Bloc to pause 2026 output hikes as weak prices, rising inventories, capacity disputes loom

Dubai: OPEC+ is heading into another round of meetings this weekend with delegates expecting no last-minute surprises. Officials say the group is likely to stick with its earlier decision to pause planned output increases in early 2026, reflecting concerns about a growing glut and weakening prices.
The gathering will be held online, with several delegates — who asked not to be identified because the talks are private — describing it as “straightforward.” Brent crude is trading near $63 a barrel, a level that has already put pressure on oil-reliant economies within the group.
The pause follows months of volatility across energy markets, driven by rising global supply and slower-than-expected demand growth. OPEC+ officials have repeatedly warned that oversupply early next year could send prices lower.
A major focus this weekend will be a long-term review of each member’s “maximum sustainable capacity” — the volume a country can produce consistently without damaging its oil reservoirs.
This review matters because several countries have struggled to reach their official production targets, raising questions about whether their stated capacities match real-world output.
When quotas are set above true capacity, markets question whether cuts are voluntary or simply unavoidable. Clearer numbers help OPEC+ set realistic targets for 2027 and strengthen the credibility of any future supply curbs.
The topic is sensitive. Capacity claims reflect national ambitions, investment levels and political messaging. Some producers want their capacity raised to secure larger future quotas, while others face ageing oil fields, limited investment or conflict-related constraints.
Saudi Arabia remains the group’s strongest producer with meaningful spare capacity — the ability to quickly raise output when needed.
The UAE, after spending heavily to expand production capability, wants those gains formally recognised in the new review.
Iraq has also pushed for higher quotas but continues to struggle with infrastructure bottlenecks and political disruptions that restrict flows.
Russia’s longer-term outlook is uncertain as sanctions and shipping restrictions limit its ability to maintain or expand exports.
To add objectivity, OPEC+ has hired independent consultancies to conduct the reassessment. Previous reviews were carried out by Wood Mackenzie and IHS Markit (now part of S&P Global). Their findings often determine how quotas are allocated for years.
While output for early 2026 is already set, the meeting comes at a volatile moment.
US President Donald Trump is pushing for a possible Ukraine peace deal that, if successful, could eventually allow more Russian oil onto global markets — potentially reshaping supply dynamics.

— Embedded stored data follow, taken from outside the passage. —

-- ==== Sys2Proof/Safety.lean ====
section
/-! DEFINITION. The terms claims are stated in: the invariant of every reachable state (10_state R27),
what a clean run is (46_unrecognized R151), when a program has finished (70_reset_and_hazards R193),
and which registers an instruction reads and writes (10_state R12, R13). -/

namespace Sys2Proof.Machine

/-! ## The invariant (10_state R27) -/

/-- What holds in every state reachable from Reset by Steps and Ticks (10_state R27), beyond what the
types of the fields say: pc is at most 0x10FE, every stack entry in use is a value pc held at a
successful fetch, and memory is in its canonical form. -/
structure State.Inv (s : State) : Prop where
  pc_le : s.pc.toNat ≤ 0x10FE
  stack_le : ∀ j : Fin 16, j.val < s.sp.val → s.S[j].toNat ≤ 0xFFE
  mem_wf : s.M.wf = true

/-! ## Runs -/

/-- The next `k` steps all succeed and none of them reports UnknownOpcode (46_unrecognized R151). -/
def runsCleanly : Nat → State → Prop
  | 0, _ => True
  | k + 1, s => ∃ t, step s = .next t ∧ (∀ pc op, t.report ≠ .unknownOpcode pc op) ∧ runsCleanly k t

/-- The program has finished: the word at pc is a Jump to pc itself (70_reset_and_hazards R193). -/
def State.finished (s : State) : Prop := ∃ nnn : Imm12, s.fetch = .ok (encode (.jp nnn)) ∧ addressOf nnn = s.pc

/-- No keypad line is pressed. -/
def Keys.none : Keys := Vector.replicate 16 false

/-! ## Registers (10_state R12) -/

/-- V0 to Vx. -/
def regsUpTo (x : Reg) : List Reg := (List.finRange 16).filter fun r => decide (r ≤ x)

/-- The general registers an instruction reads (10_state R12, column "reads"). -/
def regReads : Instr → List Reg
  | .seImm x _ | .sneImm x _ => [x]
  | .seReg x y | .sneReg x y => [x, y]
  | .ldImm _ _ => []
  | .addImm x _ => [x]
  | .ldReg _ y => [y]
  | .or x y | .and x y | .xor x y => [x, y]
  | .addReg x y | .sub x y | .subn x y => [x, y]
  | .shr x _ | .shl x _ => [x]
  | .jpV0 _ => [0]
  | .rnd _ _ => []
  | .drw x y _ => [x, y]
  | .skp x | .sknp x => [x]
  | .ldVxDt _ | .ldVxK _ => []
  | .ldDtVx x | .ldStVx x => [x]
  | .addI x | .ldF x | .ldB x => [x]
  | .stRegs x => regsUpTo x
  | .ldRegs _ => []
  | .cls | .ret | .jp _ | .call _ | .ldI _ | .unk _ => []

/-- The general registers an instruction writes as a destination (10_state R12, column "writes"). -/
def regWrites : Instr → List Reg
  | .ldImm x _ | .addImm x _ | .ldReg x _ | .or x _ | .and x _ | .xor x _ | .addReg x _ | .sub x _
  | .shr x _ | .subn x _ | .shl x _ | .rnd x _ | .ldVxDt x | .ldVxK x => [x]
  | .ldRegs x => regsUpTo x
  | .cls | .ret | .jp _ | .call _ | .seImm _ _ | .sneImm _ _ | .seReg _ _ | .sneReg _ _ | .ldI _
  | .jpV0 _ | .drw _ _ _ | .skp _ | .sknp _ | .ldDtVx _ | .ldStVx _ | .addI _ | .ldF _ | .ldB _
  | .stRegs _ | .unk _ => []

/-- The seven instructions that write VF as a flag (10_state R12, R13). -/
def writesFlag : Instr → Bool
  | .addReg _ _ | .sub _ _ | .shr _ _ | .subn _ _ | .shl _ _ | .addI _ | .drw _ _ _ => true
  | .cls | .ret | .jp _ | .call _ | .seImm _ _ | .sneImm _ _ | .seReg _ _ | .ldImm _ _
  | .addImm _ _ | .ldReg _ _ | .or _ _ | .and _ _ | .xor _ _ | .sneReg _ _ | .ldI _ | .jpV0 _
  | .rnd _ _ | .skp _ | .sknp _ | .ldVxDt _ | .ldVxK _ | .ldDtVx _ | .ldStVx _ | .ldF _ | .ldB _
  | .stRegs _ | .ldRegs _ | .unk _ => false

/-- `t` is `s` after an instruction that wrote the register `x` and nothing else: every other register,
memory, I, the stack, the framebuffer, the timers and the keypad lines are as before, pc advanced
by 2 and the Step was Ok (10_state R12, R16). -/
structure OnlyRegWritten (x : Reg) (s t : State) : Prop where
  regs : ∀ r : Reg, r ≠ x → t.V[r] = s.V[r]
  rest : t = { s with V := t.V, pc := s.pc + 2, report := .ok }

/-- `t` is `s` after an instruction that wrote the register `x` and the flag VF and nothing else. -/
structure OnlyRegAndFlagWritten (x : Reg) (s t : State) : Prop where
  regs : ∀ r : Reg, r ≠ x → r ≠ VF → t.V[r] = s.V[r]
  rest : t = { s with V := t.V, pc := s.pc + 2, report := .ok }

/-! ## The program counter (10_state R16) -/

/-- The condition of a skip instruction (10_state R16; 41_skips; 45_keypad_timers R140, R141); `none` for
the instructions that are no skips. -/
def skipCondition (i : Instr) (s : State) : Option Bool :=
  match i with
  | .seImm x kk => some (s.V[x] == kk)
  | .sneImm x kk => some (s.V[x] != kk)
  | .seReg x y => some (s.V[x] == s.V[y])
  | .sneReg x y => some (s.V[x] != s.V[y])
  | .skp x => some s.K[keyNumber s.V[x]]
  | .sknp x => some (!s.K[keyNumber s.V[x]])
  | .cls | .ret | .jp _ | .call _ | .ldImm _ _ | .addImm _ _ | .ldReg _ _ | .or _ _ | .and _ _
  | .xor _ _ | .addReg _ _ | .sub _ _ | .shr _ _ | .subn _ _ | .shl _ _ | .ldI _ | .jpV0 _
  | .rnd _ _ | .drw _ _ _ | .ldVxDt _ | .ldVxK _ | .ldDtVx _ | .ldStVx _ | .addI _ | .ldF _ | .ldB _
  | .stRegs _ | .ldRegs _ | .unk _ => none

/-- The table of 10_state R16: where pc is after an instruction that did not fault. -/
def pcAfter (i : Instr) (s : State) : Word :=
  match i with
  | .jp nnn | .call nnn => nnn.setWidth 16
  | .jpV0 nnn => nnn.setWidth 16 + s.V[(0 : Reg)].setWidth 16
  | .ret => s.S.toList.getD (s.sp.val - 1) 0 + 2
  | .ldVxK _ => if s.K = Keys.none then s.pc else s.pc + 2
  | .seImm _ _ | .sneImm _ _ | .seReg _ _ | .sneReg _ _ | .skp _ | .sknp _ =>
    if skipCondition i s = some true then s.pc + 4 else s.pc + 2
  | .cls | .ldImm _ _ | .addImm _ _ | .ldReg _ _ | .or _ _ | .and _ _ | .xor _ _ | .addReg _ _
  | .sub _ _ | .shr _ _ | .subn _ _ | .shl _ _ | .ldI _ | .rnd _ _ | .drw _ _ _ | .ldVxDt _
  | .ldDtVx _ | .ldStVx _ | .addI _ | .ldF _ | .ldB _ | .stRegs _ | .ldRegs _ | .unk _ => s.pc + 2

/-! ## Host events -/

/-- The event is no Reset. -/
def HostEvent.keepsRunning : HostEvent → Bool
  | .reset _ => false
  | .step _ _ | .tick => true

/-- The event is a Tick, or a Step with no key pressed. -/
def HostEvent.pressesNothing : HostEvent → Bool
  | .reset _ => false
  | .step keys _ => keys == Keys.none
  | .tick => true

/-- `t` is `s` but for the timers, the host's inputs and the result port. -/
def SameProgramState (s t : State) : Prop :=
  t = { s with DT := t.DT, ST := t.ST, K := t.K, rnd := t.rnd, report := t.report }

/-! ## Pixels -/

/-- Pixel `p` lies under a 1 bit of the `n`-row sprite in memory `m` at `a`, drawn at (x0, y0)
(44_display R131). -/
def underSprite (m : Memory) (a : Nat) (n : Nat) (x0 y0 : Byte) (p : Pixel) : Prop :=
  ∃ r c : Nat, r < n ∧ c < 8 ∧ (m.read (a + r)).getLsbD (7 - c) = true ∧
    p.val = (x0.toNat + c) % 64 + (y0.toNat + r) % 32 * 64

end Sys2Proof.Machine
end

The OPEC+ alliance surprised traders earlier this year when it abruptly restarted some halted production. Officials described the move as an attempt to defend global market share, but it added uncertainty during a period of rising inventories.
The group will hold four meetings on Sunday, including a session for the eight members who adjust production monthly. Analysts say any new signals on capacity, quotas or future cuts could influence prices into the first quarter.
The International Energy Agency expects the first quarter of 2026 to show one of the largest supply surpluses in recent years. The agency forecasts inventories could expand by up to 5 million barrels per day, a level that would put additional downward pressure on prices.
A glut of that size would make OPEC+’s pause look increasingly cautious — and possibly insufficient without further action. Financial institutions such as JPMorgan have already warned the group may need fresh cuts in 2026 to prevent prices from sliding into the $40s.
Eight OPEC+ members involved in monthly adjustments have already agreed to hold off on further increases next quarter to avoid accelerating the surplus. Analysts say geopolitical risks — from Russian sanctions to constraints on Venezuelan exports — are also shaping the group’s restraint.
Market strategists say OPEC+ is likely to remain cautious until it has a clearer picture of global demand, US interest-rate trends and the trajectory of non-OPEC supply, including US shale.
“We continue to contend that OPEC will stick with a watch-and-wait approach until there is more clarity,” said Helima Croft, head of commodity strategy at RBC Capital Markets.
While the upcoming meeting may not deliver major shifts, the assessments made this weekend will influence how OPEC+ manages the market for the remainder of the decade. With capacity disputes unresolved and inventories rising, the alliance’s next moves will be closely watched.